-- ==== Sys2Proof/Machine/Power.lean ====
section
/-! DEFINITION. The power, health and diagnostic commands (R151, R452-R475, R488-R490, R517-R522, R531, R532). -/

namespace Sys2Proof.Machine
open Sys2Proof

/-- R151, R453: POWER_CAP sets the host cap, which enters the next allocation. -/
def execPowerCap (cid : Nat) (s : State) : Out := withCmd s cid 0x700 (fun a =>
  finish { s with draught := { s.draught with hostCap := a.p 32 4 } } cid {})

/-- Whether any other command is admitted on the node or any instance lives (R151, R471); a removal also excludes the
low-power states (R533). -/
def notAlone (s : State) (cid : Nat) : Bool :=
  s.sched.admitted.any (fun b => b.cmd.cid != cid) || !s.prog.instances.isEmpty || s.service.mode != .service

/-- A channel's state put on every channel. -/
def allChannels (s : State) (st : ChanState) : State :=
  { s with stk := { s.stk with chans := (List.range 640).map (fun c => (c, { chanOf s c with state := st })) } }

/-- R471: ENTER_BANKED: arrays stop, stacks go to self-refresh, the translation journal is written; admission is closed. -/
def execEnterBanked (cid : Nat) (s : State) : Out := withCmd s cid 0x701 (fun _ =>
  if notAlone s cid then fail s cid stBusyMode
  else
    let s := allChannels s .selfRefresh
    let s := { s with
      looms := { s.looms with looms := s.looms.looms.map (fun e => (e.1, { e.2 with phase := [], steps := [], waitRise := [], delayed := [] })) }
      flash := { s.flash with journalFlash := s.flash.journalFlash ++ s.flash.journal, journal := [] }
      service := { s.service with mode := .enteringBanked } }
    finish s cid {})

/-- Near granules of the node. -/
def nearFrames (s : State) : List (Nat × Nat × Nat) :=
  s.space.objs.flatMap (fun e => (e.2.frames.filter (fun fr => fr.tier == .near)).map (fun fr => (e.1, fr.ver, fr.gran)))

/-- An object as the dormant image keeps it (R472): every live version, every granule in the Peat state. -/
def dormantObj (o : Obj) : Obj :=
  { o with
    building := [], mutations := [], hotRows := [], overridden := false
    frames := o.frames.map (fun fr => { fr with tier := .peat }) }

/-- Objects that the dormant image holds: groups are lost (R491). -/
def dormantObjs (s : State) : AMap Obj :=
  (s.space.objs.filter (fun e => !e.2.destroyed && (match e.2.kind with | .group _ _ => false | _ => true))).map
    (fun e => (e.1, dormantObj e.2))

/-- R472: ENTER_DORMANT evicts every Near granule, writes the dormant image and its mark. -/
def execEnterDormant (cid : Nat) (s : State) : Out := withCmd s cid 0x702 (fun _ =>
  if notAlone s cid then fail s cid stBusyMode
  else
    let ns := nearFrames s
    if s.flash.capacity.toNat < peatUsed s + ns.length || ((s.flash.headroom < 4096 || !flashRoom s.flash) && !ns.isEmpty) then fail s cid stNoSpace
    else
      let fl := holdUp (ns.foldl (fun fl n => flashStart fl n.1 n.2.1 n.2.2 none) s.flash)
      let evict (e : Nat × Obj) : Nat × Obj := (e.1, { e.2 with frames := e.2.frames.map (fun fr => { fr with tier := .peat }) })
      let s := { s with
        flash := { fl with mapFlash := fl.map, journalFlash := [] }
        space := { s.space with moves := [], objs := s.space.objs.map evict } }
      let s := { s with
        boot := { s.boot with dormantMark := true, dormantImage := dormantObjs s }
        service := { s.service with mode := .enteringDormant } }
      finish s cid {})

/-- R151, R464, R465: PRIV_PARTITION; a function in two partitions is INVALID_PARAM; a changed mask or a partition
disabled empties its table. -/
def execPrivPartition (cid : Nat) (s : State) : Out := withCmd s cid 0x703 (fun a =>
  let p := a.p 32 1
  let en := bit (a.p 33 1) 0
  let mask := BitVec.ofNat 256 (a.p 64 32)
  let others := (List.range 4).filter (fun q => q != p && (AMap.getD s.draught.parts q {}).en)
  if en && others.any (fun q => (AMap.getD s.draught.parts q {}).mask &&& mask != 0) then fail s cid stInvalidParam
  else
    let x := AMap.getD s.draught.parts p {}
    let x := { x with en := en, mask := mask, phases := if en && x.en && x.mask = mask then x.phases else [] }
    finish { s with draught := { s.draught with parts := AMap.insert s.draught.parts p x } } cid {})

/-- R467: ENERGY_READ: the function's account in whole uJ, and node time. -/
def execEnergyRead (cid : Nat) (s : State) : Out := withCmd s cid 0x704 (fun a =>
  finish s cid { data := toLE 8 ((fnOf s a.fn).energyNj / 1000) ++ toLE 8 (now s) })

/-- R519: HEALTH_READ. -/
def execHealthRead (cid : Nat) (s : State) : Out := withCmd s cid 0x705 (fun _ => finish s cid { data := healthRecord s })

/-- R522: SNAPSHOT_FIRE fires the trigger; VALUE is the number of the snapshot held. -/
def execSnapshotFire (cid : Nat) (s : State) : Out := withCmd s cid 0x706 (fun _ =>
  let s := fireSnapshot s 0
  finish s cid { value := s.service.snapSeq })

/-! ### Self-test (R531, R532) -/

/-- The block of TEST_MASK in which a measurement entry lies (R335, R532). -/
def testBlock (i : Nat) : Nat :=
  if i < 128 then i / 8 else if i < 144 then i - 128 else if i < 156 then 18 else if i < 796 then 16 else if i < 1148 then 17 else 19

/-- Whether an entry's block passes: a value of 1.0 or more fails (R532). -/
def entryPasses (w : Word) : Bool := flt w 0x3F800000

/-- The blocks of a mask all of whose entries pass (R532). -/
def blocksPassed (mask : Nat) (es : List Word) : Nat :=
  (List.range 20).foldl (fun n b =>
    n + 2 ^ b * b2n (bit mask b && ((List.range 1152).zip es).all (fun e => testBlock e.1 != b || entryPasses e.2))) 0

/-- The 1,152 entries: those measured of tested blocks, minus infinity elsewhere (R532). -/
def measurements (mask : Nat) (got : List (Nat × BitVec 32)) : List Word :=
  (List.range 1152).map (fun i =>
    if bit mask (testBlock i) then ((got.find? (·.1 == i)).map (·.2)).getD 0xFF800000 else 0xFF800000)

/-- R531, R532: SELF_TEST: the test record; in Kindling the measurements go into object 1 and say which blocks pass. -/
def execSelfTest (cid : Nat) (passed : BitVec 32) (us : Nat) (measured : List (Nat × BitVec 32)) (s : State) : Out :=
  withCmd s cid 0x707 (fun a =>
    let mask := a.p 32 4
    if !testRuns s mask then fail s cid stBusyMode
    else
      let es := measurements mask measured
      let worst := (argmaxOf ((List.range 1152).zip es)).elim 0 (·.1)
      let s := if s.boot.kindling then putBytes s 1 0 (es.flatMap (fun w => toLE 4 w.toNat)) else s
      let good := if s.boot.kindling then blocksPassed mask es else (BitVec.ofNat 32 mask &&& passed).toNat
      finish s cid { data := lay 64 [(0, 4, mask), (4, 4, good), (8, 4, us), (12, 4, worst)] })

/-- R490, R493: KINDLING_EXIT: outside Kindling BUSY_MODE; it waits for FW_STAGE and SELF_TEST, clears the failed-start
count, and the node restarts once its record is written. -/
def execKindlingExit (cid : Nat) (s : State) : Out := withCmd s cid 0x708 (fun a =>
  if !s.boot.kindling then fail s cid stBusyMode
  else if s.sched.admitted.any (fun b => b.cmd.opcode == 0x800 || b.cmd.opcode == 0x707) then s
  else
    let slot := match a.cmd.origin with
      | .host k => k
      | _ => 256
    finish { s with boot := { s.boot with failCount := 0, exitPending := some slot } } cid {})

end Sys2Proof.Machine
end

# # #

> EXERCISE: Search the entries above for the word "getD", and copy every line where it occurs.

> ANSWER TO THIS TASK:
  let others := (List.range 4).filter (fun q => q != p && (AMap.getD s.draught.parts q {}).en)
  if en && others.any (fun q => (AMap.getD s.draught.parts q {}).mask &&& mask != 0) then fail s cid stInvalidParam
    let x := AMap.getD s.draught.parts p {}
    if bit mask (testBlock i) then ((got.find? (·.1 == i)).map (·.2)).getD 0xFF800000 else 0xFF800000)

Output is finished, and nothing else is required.